— What you will do —
Below are lines of data, and only some are wanted. Please repeat exactly those from the line that has "open Sys2Proof Sys2Proof.Machine" through the line that has "dev := (d.setRst".
*-*-*
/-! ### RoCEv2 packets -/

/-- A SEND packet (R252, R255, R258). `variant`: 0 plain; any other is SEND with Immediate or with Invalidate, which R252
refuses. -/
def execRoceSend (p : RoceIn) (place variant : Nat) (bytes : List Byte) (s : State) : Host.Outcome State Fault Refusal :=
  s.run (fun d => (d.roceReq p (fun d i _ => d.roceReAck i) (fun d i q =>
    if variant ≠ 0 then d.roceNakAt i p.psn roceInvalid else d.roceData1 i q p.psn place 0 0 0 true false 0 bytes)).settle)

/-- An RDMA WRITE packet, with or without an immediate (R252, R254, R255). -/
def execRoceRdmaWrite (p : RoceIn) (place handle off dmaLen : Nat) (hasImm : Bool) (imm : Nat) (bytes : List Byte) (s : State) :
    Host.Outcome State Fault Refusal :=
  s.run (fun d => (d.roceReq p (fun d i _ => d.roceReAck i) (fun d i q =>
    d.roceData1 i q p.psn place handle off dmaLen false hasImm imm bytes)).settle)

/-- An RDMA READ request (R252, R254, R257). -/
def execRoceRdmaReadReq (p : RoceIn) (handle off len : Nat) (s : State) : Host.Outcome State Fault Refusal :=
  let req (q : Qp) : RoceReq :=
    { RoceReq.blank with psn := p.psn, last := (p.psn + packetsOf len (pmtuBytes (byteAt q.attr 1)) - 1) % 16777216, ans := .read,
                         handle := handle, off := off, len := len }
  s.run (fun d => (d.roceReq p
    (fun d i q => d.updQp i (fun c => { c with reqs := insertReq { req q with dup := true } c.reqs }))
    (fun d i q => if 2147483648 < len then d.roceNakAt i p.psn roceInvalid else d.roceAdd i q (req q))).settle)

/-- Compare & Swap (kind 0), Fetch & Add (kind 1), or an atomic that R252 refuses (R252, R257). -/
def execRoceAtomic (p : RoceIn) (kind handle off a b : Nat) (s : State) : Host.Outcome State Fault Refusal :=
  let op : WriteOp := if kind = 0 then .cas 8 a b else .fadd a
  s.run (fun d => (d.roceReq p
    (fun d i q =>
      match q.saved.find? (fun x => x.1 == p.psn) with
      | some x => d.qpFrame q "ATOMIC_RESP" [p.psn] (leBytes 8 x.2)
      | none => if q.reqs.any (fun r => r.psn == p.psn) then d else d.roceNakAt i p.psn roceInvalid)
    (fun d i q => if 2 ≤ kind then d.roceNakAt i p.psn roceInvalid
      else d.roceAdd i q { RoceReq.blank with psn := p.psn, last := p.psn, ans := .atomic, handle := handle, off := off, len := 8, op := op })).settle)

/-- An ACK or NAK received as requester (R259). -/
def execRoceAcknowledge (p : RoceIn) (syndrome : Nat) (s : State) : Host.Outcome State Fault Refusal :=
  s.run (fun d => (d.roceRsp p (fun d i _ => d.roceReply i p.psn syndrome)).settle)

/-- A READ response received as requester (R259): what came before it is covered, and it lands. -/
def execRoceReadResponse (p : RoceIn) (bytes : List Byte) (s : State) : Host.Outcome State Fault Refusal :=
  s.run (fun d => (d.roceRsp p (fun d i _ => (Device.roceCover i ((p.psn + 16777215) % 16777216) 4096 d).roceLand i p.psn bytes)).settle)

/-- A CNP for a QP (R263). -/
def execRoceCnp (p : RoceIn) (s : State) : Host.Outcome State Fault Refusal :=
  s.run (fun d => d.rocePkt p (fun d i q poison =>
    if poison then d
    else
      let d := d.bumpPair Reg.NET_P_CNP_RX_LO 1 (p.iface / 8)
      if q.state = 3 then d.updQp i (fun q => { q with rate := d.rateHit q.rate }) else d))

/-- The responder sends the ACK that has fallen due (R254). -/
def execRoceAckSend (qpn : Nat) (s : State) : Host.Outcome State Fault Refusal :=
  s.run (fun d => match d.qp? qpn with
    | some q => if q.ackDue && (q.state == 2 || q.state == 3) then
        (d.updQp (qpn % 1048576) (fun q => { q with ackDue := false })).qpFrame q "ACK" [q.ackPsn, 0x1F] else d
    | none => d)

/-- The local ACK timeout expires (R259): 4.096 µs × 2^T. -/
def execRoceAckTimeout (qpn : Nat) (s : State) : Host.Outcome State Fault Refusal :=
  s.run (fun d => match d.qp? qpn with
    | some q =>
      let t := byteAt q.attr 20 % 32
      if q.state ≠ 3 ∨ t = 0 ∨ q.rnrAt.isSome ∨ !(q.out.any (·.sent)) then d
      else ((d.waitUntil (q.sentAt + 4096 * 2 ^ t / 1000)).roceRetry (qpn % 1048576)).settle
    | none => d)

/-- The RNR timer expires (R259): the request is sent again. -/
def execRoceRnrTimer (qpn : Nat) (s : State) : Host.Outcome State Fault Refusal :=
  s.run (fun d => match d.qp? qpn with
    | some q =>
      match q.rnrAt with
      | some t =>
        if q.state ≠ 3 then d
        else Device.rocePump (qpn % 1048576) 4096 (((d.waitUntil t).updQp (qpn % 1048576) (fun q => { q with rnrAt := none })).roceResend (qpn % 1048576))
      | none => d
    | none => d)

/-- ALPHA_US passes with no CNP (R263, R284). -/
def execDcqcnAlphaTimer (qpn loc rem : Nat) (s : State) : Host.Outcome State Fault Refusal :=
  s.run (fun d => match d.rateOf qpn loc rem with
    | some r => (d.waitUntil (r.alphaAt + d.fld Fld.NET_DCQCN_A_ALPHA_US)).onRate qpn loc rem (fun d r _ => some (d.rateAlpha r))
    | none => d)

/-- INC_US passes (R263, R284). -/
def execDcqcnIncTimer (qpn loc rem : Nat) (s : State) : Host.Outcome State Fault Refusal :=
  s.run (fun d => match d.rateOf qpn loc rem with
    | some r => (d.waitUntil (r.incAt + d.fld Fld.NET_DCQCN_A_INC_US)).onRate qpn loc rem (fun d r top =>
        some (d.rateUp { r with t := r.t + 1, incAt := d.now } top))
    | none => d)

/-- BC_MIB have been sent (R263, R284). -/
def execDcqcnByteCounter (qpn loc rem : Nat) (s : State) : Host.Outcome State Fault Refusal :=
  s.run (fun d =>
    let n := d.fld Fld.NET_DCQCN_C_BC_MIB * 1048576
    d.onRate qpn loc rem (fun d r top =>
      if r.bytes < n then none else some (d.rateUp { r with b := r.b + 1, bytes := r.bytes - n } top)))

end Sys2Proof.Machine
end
*-*-*
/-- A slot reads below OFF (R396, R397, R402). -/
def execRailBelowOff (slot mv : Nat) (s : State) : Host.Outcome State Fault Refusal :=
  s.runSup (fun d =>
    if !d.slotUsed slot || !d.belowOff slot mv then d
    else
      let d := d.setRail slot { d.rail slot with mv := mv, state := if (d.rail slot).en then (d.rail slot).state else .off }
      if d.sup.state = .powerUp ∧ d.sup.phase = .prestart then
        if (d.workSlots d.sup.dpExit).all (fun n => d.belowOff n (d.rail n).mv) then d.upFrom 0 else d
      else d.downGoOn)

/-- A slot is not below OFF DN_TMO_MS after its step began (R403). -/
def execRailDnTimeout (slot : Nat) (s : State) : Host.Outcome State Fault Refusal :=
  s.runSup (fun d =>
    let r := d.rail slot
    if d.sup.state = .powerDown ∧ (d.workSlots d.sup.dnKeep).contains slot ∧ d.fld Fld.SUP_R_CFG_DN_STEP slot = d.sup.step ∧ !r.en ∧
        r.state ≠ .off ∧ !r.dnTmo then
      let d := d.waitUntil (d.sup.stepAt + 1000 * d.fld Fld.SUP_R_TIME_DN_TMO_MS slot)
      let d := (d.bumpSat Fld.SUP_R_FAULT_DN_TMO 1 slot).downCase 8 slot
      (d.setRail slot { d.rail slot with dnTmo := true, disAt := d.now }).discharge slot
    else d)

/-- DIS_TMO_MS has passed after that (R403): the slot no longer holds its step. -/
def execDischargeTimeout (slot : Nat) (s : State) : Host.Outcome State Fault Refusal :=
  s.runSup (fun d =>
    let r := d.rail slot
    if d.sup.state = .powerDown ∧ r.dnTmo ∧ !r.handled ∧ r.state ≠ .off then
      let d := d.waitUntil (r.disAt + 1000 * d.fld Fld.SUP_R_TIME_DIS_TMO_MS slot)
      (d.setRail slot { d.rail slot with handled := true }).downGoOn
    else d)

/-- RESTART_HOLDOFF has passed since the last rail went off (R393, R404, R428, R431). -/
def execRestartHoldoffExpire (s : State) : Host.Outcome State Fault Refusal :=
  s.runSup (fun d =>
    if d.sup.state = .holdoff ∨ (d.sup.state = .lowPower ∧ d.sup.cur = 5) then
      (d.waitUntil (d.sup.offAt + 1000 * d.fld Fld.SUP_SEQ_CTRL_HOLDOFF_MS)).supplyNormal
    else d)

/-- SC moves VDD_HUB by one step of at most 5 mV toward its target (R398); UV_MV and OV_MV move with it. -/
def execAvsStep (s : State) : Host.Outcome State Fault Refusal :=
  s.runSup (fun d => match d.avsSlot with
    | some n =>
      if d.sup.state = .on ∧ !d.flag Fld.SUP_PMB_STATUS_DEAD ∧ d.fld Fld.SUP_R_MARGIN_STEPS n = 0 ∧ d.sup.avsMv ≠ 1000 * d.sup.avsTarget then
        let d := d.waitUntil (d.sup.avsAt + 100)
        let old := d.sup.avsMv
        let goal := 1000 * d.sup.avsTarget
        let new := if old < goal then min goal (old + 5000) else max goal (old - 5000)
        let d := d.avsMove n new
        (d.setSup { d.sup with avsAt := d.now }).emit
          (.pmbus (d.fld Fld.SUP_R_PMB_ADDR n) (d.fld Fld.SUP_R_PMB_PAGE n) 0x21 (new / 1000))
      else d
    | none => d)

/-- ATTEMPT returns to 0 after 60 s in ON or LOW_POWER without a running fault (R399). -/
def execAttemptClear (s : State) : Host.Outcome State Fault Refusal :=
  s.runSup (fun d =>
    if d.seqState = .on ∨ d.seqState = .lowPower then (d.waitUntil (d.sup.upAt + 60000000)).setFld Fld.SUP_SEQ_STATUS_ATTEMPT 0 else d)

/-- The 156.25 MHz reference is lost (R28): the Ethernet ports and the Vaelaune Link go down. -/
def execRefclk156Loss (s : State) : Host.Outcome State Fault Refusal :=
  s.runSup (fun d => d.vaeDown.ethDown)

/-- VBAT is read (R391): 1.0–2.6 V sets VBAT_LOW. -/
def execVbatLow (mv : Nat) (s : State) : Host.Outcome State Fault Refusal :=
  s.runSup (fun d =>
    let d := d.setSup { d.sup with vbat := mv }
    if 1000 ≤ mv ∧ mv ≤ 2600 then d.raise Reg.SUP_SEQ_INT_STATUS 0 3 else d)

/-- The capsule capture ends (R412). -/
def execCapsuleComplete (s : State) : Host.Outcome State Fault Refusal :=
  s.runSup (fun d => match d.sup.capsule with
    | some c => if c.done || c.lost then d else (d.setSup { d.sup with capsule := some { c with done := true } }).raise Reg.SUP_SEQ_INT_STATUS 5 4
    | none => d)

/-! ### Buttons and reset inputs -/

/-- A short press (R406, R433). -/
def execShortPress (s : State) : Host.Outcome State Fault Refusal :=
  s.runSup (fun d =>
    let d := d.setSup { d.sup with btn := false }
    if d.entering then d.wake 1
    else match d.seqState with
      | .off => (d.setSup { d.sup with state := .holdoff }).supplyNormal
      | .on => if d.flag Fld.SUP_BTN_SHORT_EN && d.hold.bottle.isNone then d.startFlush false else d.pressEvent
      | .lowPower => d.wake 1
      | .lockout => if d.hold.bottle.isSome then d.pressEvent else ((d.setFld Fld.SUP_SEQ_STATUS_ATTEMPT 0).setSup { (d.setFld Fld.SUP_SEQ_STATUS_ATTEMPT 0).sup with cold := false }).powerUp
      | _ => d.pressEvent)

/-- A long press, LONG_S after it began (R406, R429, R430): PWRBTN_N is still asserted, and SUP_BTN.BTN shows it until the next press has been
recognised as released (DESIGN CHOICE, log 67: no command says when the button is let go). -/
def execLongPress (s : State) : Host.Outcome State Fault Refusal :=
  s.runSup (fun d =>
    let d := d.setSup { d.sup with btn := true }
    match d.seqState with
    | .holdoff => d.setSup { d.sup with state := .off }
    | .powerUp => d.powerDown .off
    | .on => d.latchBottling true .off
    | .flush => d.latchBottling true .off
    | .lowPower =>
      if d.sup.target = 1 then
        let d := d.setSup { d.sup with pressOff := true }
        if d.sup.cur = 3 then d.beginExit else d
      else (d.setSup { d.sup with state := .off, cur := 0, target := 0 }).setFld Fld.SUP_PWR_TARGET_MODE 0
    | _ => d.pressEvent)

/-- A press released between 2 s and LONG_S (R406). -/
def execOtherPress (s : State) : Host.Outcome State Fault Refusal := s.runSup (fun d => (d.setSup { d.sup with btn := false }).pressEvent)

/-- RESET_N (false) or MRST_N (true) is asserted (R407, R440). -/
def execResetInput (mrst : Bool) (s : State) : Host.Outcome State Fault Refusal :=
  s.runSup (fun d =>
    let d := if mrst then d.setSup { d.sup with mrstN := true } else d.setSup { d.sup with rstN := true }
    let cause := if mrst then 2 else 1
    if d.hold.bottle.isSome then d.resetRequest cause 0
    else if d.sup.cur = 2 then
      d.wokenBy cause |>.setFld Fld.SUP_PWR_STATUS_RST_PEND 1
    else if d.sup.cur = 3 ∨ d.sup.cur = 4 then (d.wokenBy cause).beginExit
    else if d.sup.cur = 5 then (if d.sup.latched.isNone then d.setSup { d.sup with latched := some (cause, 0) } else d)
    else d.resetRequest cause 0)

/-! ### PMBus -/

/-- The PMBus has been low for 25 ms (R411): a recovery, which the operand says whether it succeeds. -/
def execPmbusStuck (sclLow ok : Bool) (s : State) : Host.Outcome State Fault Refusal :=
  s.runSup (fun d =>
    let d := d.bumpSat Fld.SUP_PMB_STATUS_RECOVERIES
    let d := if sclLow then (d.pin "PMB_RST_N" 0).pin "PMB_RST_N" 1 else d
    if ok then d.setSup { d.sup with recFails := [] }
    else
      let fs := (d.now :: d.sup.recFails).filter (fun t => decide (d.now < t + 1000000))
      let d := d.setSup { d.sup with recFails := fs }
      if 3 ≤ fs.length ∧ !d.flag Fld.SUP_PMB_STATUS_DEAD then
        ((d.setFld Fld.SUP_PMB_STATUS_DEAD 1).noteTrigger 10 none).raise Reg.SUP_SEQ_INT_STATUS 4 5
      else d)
*-*-*
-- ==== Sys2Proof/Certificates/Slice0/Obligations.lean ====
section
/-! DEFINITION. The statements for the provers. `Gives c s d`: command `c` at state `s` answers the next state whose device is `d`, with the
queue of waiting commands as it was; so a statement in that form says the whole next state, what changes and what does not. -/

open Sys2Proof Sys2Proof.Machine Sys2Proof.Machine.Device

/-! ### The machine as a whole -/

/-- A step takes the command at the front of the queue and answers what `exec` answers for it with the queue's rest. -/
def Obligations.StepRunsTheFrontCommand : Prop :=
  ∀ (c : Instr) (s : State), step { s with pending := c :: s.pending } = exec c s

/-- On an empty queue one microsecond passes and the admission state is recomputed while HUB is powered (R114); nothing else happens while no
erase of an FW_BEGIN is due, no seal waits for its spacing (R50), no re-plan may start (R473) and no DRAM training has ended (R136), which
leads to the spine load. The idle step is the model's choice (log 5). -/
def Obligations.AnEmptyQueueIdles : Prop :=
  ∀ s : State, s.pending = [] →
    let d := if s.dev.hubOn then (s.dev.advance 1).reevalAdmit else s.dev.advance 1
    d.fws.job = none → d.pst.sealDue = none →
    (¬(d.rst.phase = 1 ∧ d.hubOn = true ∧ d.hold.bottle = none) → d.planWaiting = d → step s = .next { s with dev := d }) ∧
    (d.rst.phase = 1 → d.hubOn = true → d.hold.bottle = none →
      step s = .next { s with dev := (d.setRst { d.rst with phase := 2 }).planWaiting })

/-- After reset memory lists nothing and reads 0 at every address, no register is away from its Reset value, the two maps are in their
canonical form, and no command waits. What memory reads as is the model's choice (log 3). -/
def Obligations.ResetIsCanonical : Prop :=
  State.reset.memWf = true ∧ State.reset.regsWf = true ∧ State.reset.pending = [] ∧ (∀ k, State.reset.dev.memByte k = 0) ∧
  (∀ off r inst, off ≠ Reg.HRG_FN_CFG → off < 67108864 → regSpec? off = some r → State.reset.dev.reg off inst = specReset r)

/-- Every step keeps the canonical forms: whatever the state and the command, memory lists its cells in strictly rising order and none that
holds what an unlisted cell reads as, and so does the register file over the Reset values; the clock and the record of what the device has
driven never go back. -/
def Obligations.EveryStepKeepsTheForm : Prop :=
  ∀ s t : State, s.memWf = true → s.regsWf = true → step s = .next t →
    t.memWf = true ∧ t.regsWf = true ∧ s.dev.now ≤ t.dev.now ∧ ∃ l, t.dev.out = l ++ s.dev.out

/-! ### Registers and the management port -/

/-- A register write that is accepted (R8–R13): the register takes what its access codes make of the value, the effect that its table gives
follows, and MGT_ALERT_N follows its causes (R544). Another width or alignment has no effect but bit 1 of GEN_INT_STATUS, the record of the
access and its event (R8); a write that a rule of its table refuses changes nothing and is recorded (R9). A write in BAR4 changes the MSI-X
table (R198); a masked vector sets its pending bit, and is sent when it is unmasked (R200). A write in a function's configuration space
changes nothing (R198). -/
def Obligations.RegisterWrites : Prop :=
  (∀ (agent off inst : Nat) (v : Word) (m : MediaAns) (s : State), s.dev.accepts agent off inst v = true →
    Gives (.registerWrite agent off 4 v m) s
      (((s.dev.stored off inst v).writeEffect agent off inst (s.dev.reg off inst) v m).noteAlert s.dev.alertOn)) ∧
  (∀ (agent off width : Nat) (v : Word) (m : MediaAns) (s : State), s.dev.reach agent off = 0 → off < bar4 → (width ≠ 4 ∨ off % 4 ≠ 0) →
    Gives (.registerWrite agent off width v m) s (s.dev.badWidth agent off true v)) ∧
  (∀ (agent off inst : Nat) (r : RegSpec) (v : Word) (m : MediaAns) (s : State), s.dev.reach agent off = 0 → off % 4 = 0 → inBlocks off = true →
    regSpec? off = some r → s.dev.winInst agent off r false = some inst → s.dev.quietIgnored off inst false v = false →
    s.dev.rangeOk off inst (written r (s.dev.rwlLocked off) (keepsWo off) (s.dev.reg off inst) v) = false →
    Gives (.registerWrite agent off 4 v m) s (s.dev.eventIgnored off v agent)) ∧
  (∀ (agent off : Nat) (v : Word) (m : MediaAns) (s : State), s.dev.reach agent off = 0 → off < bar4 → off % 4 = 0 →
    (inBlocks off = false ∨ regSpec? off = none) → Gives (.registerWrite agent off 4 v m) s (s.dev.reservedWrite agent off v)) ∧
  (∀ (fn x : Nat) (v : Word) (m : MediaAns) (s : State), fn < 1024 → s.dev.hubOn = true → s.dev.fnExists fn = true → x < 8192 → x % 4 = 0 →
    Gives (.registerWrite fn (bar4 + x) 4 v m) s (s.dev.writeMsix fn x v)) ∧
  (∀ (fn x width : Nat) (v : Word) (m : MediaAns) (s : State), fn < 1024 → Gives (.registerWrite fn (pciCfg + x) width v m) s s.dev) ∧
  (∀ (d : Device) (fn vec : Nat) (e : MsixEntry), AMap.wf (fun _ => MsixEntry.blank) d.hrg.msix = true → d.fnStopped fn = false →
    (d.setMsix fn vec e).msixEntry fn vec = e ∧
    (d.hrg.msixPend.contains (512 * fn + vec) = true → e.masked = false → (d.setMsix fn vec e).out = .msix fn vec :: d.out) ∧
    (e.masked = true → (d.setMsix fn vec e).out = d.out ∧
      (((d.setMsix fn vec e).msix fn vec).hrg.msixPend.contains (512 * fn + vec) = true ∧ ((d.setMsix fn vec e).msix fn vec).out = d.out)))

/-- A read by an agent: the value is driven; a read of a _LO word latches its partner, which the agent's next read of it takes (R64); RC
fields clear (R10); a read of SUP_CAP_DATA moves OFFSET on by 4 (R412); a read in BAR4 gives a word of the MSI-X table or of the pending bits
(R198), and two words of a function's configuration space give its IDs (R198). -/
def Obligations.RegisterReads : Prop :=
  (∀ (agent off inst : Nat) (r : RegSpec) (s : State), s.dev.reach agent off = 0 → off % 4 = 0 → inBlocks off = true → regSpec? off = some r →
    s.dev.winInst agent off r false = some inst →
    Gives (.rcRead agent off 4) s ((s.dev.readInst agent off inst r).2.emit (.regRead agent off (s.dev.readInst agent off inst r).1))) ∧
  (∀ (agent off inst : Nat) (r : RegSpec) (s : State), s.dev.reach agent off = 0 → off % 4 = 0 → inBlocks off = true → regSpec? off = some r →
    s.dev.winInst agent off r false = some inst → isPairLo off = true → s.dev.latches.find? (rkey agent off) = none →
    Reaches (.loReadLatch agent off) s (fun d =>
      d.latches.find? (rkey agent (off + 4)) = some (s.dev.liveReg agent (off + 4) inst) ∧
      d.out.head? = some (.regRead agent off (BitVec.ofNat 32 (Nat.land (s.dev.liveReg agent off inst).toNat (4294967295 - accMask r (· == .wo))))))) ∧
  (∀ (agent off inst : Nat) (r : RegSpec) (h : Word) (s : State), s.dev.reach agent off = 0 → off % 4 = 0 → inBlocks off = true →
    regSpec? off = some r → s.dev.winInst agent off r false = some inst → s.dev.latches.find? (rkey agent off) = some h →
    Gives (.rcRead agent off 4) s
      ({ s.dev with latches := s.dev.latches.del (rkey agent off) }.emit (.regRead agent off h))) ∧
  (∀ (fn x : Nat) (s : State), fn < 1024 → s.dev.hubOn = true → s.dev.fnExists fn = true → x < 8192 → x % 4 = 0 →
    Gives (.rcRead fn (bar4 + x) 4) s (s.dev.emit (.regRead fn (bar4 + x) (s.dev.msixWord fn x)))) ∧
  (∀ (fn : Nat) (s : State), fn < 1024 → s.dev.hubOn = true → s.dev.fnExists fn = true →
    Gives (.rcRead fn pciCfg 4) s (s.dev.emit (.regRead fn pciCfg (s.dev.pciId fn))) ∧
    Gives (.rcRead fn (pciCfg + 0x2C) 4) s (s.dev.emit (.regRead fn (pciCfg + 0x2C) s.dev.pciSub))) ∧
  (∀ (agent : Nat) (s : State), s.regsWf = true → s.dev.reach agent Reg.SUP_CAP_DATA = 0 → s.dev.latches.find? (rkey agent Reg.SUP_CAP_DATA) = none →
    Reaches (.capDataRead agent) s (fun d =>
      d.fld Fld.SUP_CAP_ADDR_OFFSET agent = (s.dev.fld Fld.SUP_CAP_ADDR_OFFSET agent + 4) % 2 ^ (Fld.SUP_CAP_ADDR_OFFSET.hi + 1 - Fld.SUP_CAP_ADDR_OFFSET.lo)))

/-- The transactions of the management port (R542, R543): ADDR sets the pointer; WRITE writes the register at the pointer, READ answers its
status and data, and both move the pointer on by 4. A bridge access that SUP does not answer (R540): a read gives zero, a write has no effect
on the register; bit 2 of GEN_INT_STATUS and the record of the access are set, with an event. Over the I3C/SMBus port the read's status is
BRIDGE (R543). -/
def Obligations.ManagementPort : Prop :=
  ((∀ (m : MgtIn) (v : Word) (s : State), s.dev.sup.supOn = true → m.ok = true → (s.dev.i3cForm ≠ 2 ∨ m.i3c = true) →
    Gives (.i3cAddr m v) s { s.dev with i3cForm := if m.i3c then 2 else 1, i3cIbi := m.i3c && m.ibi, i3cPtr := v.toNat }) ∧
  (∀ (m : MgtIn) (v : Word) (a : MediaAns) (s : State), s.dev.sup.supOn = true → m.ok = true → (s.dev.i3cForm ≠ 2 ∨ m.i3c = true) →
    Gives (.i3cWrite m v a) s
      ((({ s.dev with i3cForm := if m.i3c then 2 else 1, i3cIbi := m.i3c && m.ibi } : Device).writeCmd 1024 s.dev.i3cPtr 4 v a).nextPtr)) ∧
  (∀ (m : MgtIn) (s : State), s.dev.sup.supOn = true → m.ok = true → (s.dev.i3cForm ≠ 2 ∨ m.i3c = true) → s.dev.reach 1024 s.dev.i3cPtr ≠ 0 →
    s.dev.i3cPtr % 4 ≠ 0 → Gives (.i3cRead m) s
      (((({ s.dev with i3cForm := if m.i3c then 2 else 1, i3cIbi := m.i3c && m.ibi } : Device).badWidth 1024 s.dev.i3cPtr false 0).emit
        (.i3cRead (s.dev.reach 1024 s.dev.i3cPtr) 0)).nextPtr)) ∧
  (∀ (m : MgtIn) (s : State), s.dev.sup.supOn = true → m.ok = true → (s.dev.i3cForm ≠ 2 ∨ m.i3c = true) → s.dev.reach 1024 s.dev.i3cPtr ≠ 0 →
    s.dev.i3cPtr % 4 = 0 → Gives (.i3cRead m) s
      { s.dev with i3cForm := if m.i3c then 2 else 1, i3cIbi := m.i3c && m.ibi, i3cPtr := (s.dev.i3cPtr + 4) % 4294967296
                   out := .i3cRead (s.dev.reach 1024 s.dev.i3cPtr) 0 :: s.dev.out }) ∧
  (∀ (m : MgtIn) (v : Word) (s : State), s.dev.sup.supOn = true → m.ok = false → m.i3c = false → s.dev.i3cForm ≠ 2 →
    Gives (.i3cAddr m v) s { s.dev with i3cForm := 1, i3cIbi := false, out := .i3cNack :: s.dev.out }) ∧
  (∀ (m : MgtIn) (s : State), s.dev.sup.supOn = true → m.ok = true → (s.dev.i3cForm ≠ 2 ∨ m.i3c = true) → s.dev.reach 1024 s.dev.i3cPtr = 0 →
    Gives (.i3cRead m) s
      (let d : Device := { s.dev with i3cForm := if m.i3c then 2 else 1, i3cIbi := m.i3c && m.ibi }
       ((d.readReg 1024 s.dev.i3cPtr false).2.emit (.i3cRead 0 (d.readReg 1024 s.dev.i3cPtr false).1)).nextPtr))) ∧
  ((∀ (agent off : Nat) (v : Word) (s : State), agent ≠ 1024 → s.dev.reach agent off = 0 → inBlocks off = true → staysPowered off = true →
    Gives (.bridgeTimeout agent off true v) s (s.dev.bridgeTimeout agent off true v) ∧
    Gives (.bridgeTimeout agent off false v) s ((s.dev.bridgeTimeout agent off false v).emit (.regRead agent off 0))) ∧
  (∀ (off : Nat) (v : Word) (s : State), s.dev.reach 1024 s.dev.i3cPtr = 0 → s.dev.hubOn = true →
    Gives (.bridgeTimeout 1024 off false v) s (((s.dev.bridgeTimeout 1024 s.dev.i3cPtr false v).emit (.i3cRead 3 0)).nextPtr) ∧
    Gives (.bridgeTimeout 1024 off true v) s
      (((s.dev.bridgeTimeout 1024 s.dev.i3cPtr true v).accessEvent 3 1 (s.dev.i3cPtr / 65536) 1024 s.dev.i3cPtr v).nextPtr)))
*-*-*
— Solution for this exercise —
open Sys2Proof Sys2Proof.Machine Sys2Proof.Machine.Device

/-! ### The machine as a whole -/

/-- A step takes the command at the front of the queue and answers what `exec` answers for it with the queue's rest. -/
def Obligations.StepRunsTheFrontCommand : Prop :=
  ∀ (c : Instr) (s : State), step { s with pending := c :: s.pending } = exec c s

/-- On an empty queue one microsecond passes and the admission state is recomputed while HUB is powered (R114); nothing else happens while no
erase of an FW_BEGIN is due, no seal waits for its spacing (R50), no re-plan may start (R473) and no DRAM training has ended (R136), which
leads to the spine load. The idle step is the model's choice (log 5). -/
def Obligations.AnEmptyQueueIdles : Prop :=
  ∀ s : State, s.pending = [] →
    let d := if s.dev.hubOn then (s.dev.advance 1).reevalAdmit else s.dev.advance 1
    d.fws.job = none → d.pst.sealDue = none →
    (¬(d.rst.phase = 1 ∧ d.hubOn = true ∧ d.hold.bottle = none) → d.planWaiting = d → step s = .next { s with dev := d }) ∧
    (d.rst.phase = 1 → d.hubOn = true → d.hold.bottle = none →
      step s = .next { s with dev := (d.setRst { d.rst with phase := 2 }).planWaiting })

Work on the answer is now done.